Yes, what I always have a hard time understanding is that if both the topology and the distance function is the same in a pseudo-Riemannian manifold as in any Riemannian manifold as pervect and micromass also point out(metric space per Whitney theorem, R^4 topology, etc), then what is the deal with the different kind of vectors (timelike, lightlike, spacelike) of the Lorentzian metric tensor, how can they give rise to so much physics if mathematically it is all equivalent to using a positive-definite inner product wrt the integrated distance function and the topology?
IOW, if the Lorentzian metric tensor only has a local significance, why are its pseudometric features extended to determine the global features of the manifold?
 
  • #15


micromass said:
Every manifold is a metric space by Whitney's embedding theorem.
OK, I guess they must just use the length of the shortest path, regardless of whether or not there are multiple geodesics.
 
  • #16


DaleSpam said:
OK, I guess they must just use the length of the shortest path, regardless of whether or not there are multiple geodesics.
Any topological manifold is metrizable. As the requirement is a topological manifold, this is done before a riemannian or pseudo riemannian metric is even equipped to the manifold.
 
  • #17


TrickyDicky said:
Yes, what I always have a hard time understanding is that if both the topology and the distance function is the same in a pseudo-Riemannian manifold as in any Riemannian manifold as pervect and micromass also point out(metric space per Whitney theorem, R^4 topology, etc), then what is the deal with the different kind of vectors (timelike, lightlike, spacelike) of the Lorentzian metric tensor, how can they give rise to so much physics

Topologies and notions of neighbourhood do not determine uniquely all the properties we want spacetime to have. The notion of manifold is introduced in order to have local coordinates, and we make furthermore the assumption that it is a Riemannian manifold, i.e. that a line element on the manifold is given by
[tex]
ds^2=g_{\mu\nu}dx^{\mu}dx^{\nu}
[/tex]
It is the form of [itex]g_{\mu\nu}[/itex] that will therefore determine all the odd properties of the manifold that we're used to see as nice in euclidean space.

TrickyDicky said:
if mathematically it is all equivalent to using a positive-definite inner product wrt the integrated distance function and the topology?
IOW, if the Lorentzian metric tensor only has a local significance, why are its pseudometric features extended to determine the global features of the manifold?
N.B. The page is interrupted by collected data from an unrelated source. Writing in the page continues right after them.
/-! ### Committing a message (R297-R300, R320, R321, R325, R441) -/

/-- The key of a stream's entry. -/
def weirKey (src st : Nat) : Nat := src * 65536 + st
/-- What the commit of a message gives: an error code with the offset that failed, and the answer to its request. -/
structure Commit where
  st : State
  err : Nat := 0
  off : Nat := 0
  resp : Option RemoteResp := none
/-- The first byte of each line a write names. -/
def lineHeads (bs : List (Nat × Byte)) : List Nat :=
  ((bs.map fun b => b.1 / 128).dedup).filterMap fun l => (bs.find? fun b => b.1 / 128 == l).map (·.1)
/-- A write of bytes of the partitioned space, all in one step, or refused (R119, R320). -/
def commitWrite (s : State) (src : Nat) (bs : List (Nat × Byte)) : Commit :=
  match firstBad (badParts s .wr false (lineHeads bs)) with
  | some (e, o) => { st := logBad s src e o, err := e, off := o }
  | none => { st := memWrite s (bs.filterMap fun b => (xlateExp s b.1 .wr).toOption.map fun pa => (pa, b.2)) }
/-- A read-modify-write of n bytes at an offset, or refused: the old value answers (R298, R299). -/
def commitRmw (s : State) (src off n : Nat) (f : Nat → Nat) : Commit :=
  match partAt s .at_ true off with
  | .error e => { st := logBad s src e off, err := e, off := off, resp := some ⟨[], e, off⟩ }
  | .ok pa =>
    let old := leNat (rdBytes s.mem pa n)
    { st := memWrite s (place pa (leBytes (f old) n)), resp := some ⟨leBytes old n, 0, 0⟩ }
/-- What a message does at its home; a zero-length write is checked, and changes nothing (R300). -/
def commitBody (s : State) (src : Nat) (b : StreamBody) : Commit :=
  match b with
  | .write bs => commitWrite s src bs
  | .acc op off v _ => commitRmw s src off (accSize op) fun old => accVal op old (v.toNat % 2 ^ (8 * accSize op))
  | .cas n off cmp new _ => commitRmw s src off n fun old => casVal old (cmp.toNat % 2 ^ (8 * n)) (new.toNat % 2 ^ (8 * n))
  | .zero off at_ =>
    match xlateExp s off (if at_ then .at_ else .wr) with
    | .error m => { st := s, err := m.code, off := off }
    | .ok _ => { st := s }
  | .node id l op ret =>
    let r := homeNode s src l id op
    let e := (r.2.err.map fun p => nsCode p.1 p.2).getD 0
    { st := r.1, err := if ret.isSome then 0 else e, resp := some ⟨leBytes r.2.val.toNat 8 ++ r.2.bytes, e, 0⟩ }
  | .fill _ => { st := s }
  | .close _ => { st := s }
/-- Where a message accesses its home: an offset, and bytes from it on; a node operation names its node. -/
def bodyRange : StreamBody → Nat × Nat
  | .write bs => match bs.head?, bs.getLast? with
    | some a, some b => (a.1, b.1 + 1 - a.1)
    | _, _ => (0, 0)
  | .acc op off _ _ => (off, accSize op)
  | .cas n off _ _ _ => (off, n)
  | .zero off _ => (off, 0)
  | .node id _ _ _ => (id.toNat, 0)
  | .fill _ => (0, 0)
  | .close _ => (0, 0)
/-- The acknowledgement of a number, and the answer to its request. -/
def reply (s : State) (src st n err off : Nat) (ret : Option Nat) (resp : Option RemoteResp) : State :=
  let s := match ret, resp with
    | some rq, some r => formMsg s { dst := src, msg := .resp rq r, task := 0, addr := 0 }
    | _, _ => s
  formMsg s { dst := src, msg := .ack st n err off, task := 0, addr := 0 }
/-- A message of this package's own: the core it was issued on keeps no clean copy of what it wrote (R112, R120). -/
def dropOwn (s : State) (m : StreamMsg) : State :=
  if m.src = s.fab.ep then
    match look s.fab.strms m.strm with
    | some r => dropFar s r.core (bodyRange m.body).1 (bodyRange m.body).2
    | none => s
  else s
/-- Notes what the home refused of a message, for a sender that asks again; numbers its stream can no longer hold are forgotten
(R324). -/
def noteErr (s : State) (m : StreamMsg) (err off : Nat) : State :=
  let key := weirKey m.src m.strm
  match look s.fab.weir key with
  | some w =>
    let recent := w.errs.filter fun e => decide ((m.seq + 2 ^ 32 - e.1) % 2 ^ 32 < 4096)
    if err = 0 then s else { s with fab := { s.fab with weir := put s.fab.weir key { w with errs := (m.seq, err, off) :: recent } } }
  | none => s
/-- Commits a message and answers it. -/
def commitMsg (s : State) (m : StreamMsg) : State :=
  let c := commitBody s m.src m.body
  reply (noteErr (dropOwn c.st m) m c.err c.off) m.src m.strm m.seq c.err c.off (bodyRet m.body) c.resp
/-- A ticketed message that no group of this package admits: not performed (R327). -/
def refuseMsg (s : State) (m : StreamMsg) : State :=
  reply (noteErr s m errNoGroup (bodyRange m.body).1) m.src m.strm m.seq errNoGroup (bodyRange m.body).1 (bodyRet m.body) (some ⟨[], errNoGroup, 0⟩)
/-- The message is a CLOSE. -/
def isClose (m : StreamMsg) : Bool := match m.body with
  | .close _ => true
  | _ => false
/-- Sets an entry. -/
def setWeir (s : State) (key : Nat) (w : Weir) : State := { s with fab := { s.fab with weir := put s.fab.weir key w } }
/-- The entry past number x. -/
def Weir.next (w : Weir) : Weir :=
  { w with x := (w.x + 1) % 2 ^ 32, held := w.held.filter fun m => m.seq != w.x, voids := w.voids.filter fun n => n != w.x,
           refused := w.refused.filter fun n => n != w.x }
/-- Moves an entry past its number. -/
def passWeir (s : State) (key : Nat) : State :=
  match look s.fab.weir key with
  | some w => setWeir s key w.next
  | none => s
/-- Commits the message that has reached its turn in its stream; CLOSE frees the entry, of which its refusals are kept: a copy of
an earlier message may still come. -/
def commitHeld (s : State) (key : Nat) (w : Weir) (m : StreamMsg) : State :=
  let s := commitMsg s m
  if isClose m then
    { s with fab := { s.fab with weir := del s.fab.weir key, gone := put s.fab.gone key (w.closeId, w.errs) } }
  else passWeir s key
/-- The loop of R325: everything that has reached its turn commits; a ticketed message waits for its wave. -/
def weirRun (key : Nat) : Nat → State → State
  | 0, s => s
  | fuel + 1, s =>
    match look s.fab.weir key with
    | none => s
    | some w =>
      if w.voids.contains w.x then
        weirRun key fuel (reply (setWeir s key w.next) (key / 65536) (key % 65536) w.x 0 0 none none)
      else
        match w.held.find? fun m => m.seq == w.x with
        | none => s
        | some m =>
          if w.refused.contains w.x then weirRun key fuel (refuseMsg (setWeir s key w.next) m)
          else if m.tick.isSome then s
          else weirRun key fuel (commitHeld s key w m)
/-- The loop, as far as it can go. -/
def weirGo (s : State) (key : Nat) : State :=
  match look s.fab.weir key with
  | none => s
  | some w => weirRun key (w.held.length + w.voids.length + 1) s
I don't think it is 'equivalent', the metric tensor defines a inner product on each tangent space, while the integrated distance function is defined on the manifold itself. You may define a line on your manifold with only one vector, for example by
[tex]
\frac{d\gamma}{ds}(0) = X
[/tex]
and therefore the path [itex]\gamma(s)[/itex] will give you a line 'along' X, on the manifold.
The metric tensor only has local significance, but then you can imagine that its local features compose the global properties as seen locally, so that in the end the whole ensemble of local features will 'add up' to form the manifold. You can find a lot of these things in mathematics, e.g. the Cantor set, which is just a set defined by very simple rules on euclidean space with the usual distance, but then in the end you get an ensemble which has completely different properties and very strange ones indeed.
You may also think about Minkowski space (flat spacetime), and about how you may define this light cone lat an event, and this is not just a drawing on paper, space itself gets different properties on different regions. You may want to view this as only locally defined, but there's nothing that contradicts the fact that you can extend this (relational) properties to the whole space.
 
  • #18


WannabeNewton said:
Any topological manifold is metrizable. As the requirement is a topological manifold, this is done before a riemannian or pseudo riemannian metric is even equipped to the manifold.
I don't see how that works if you have a manifold without a metric. A metric space needs to have a unique notion of distance defined; how can you do that without defining a metric and making it a (pseudo-) Riemannian manifold?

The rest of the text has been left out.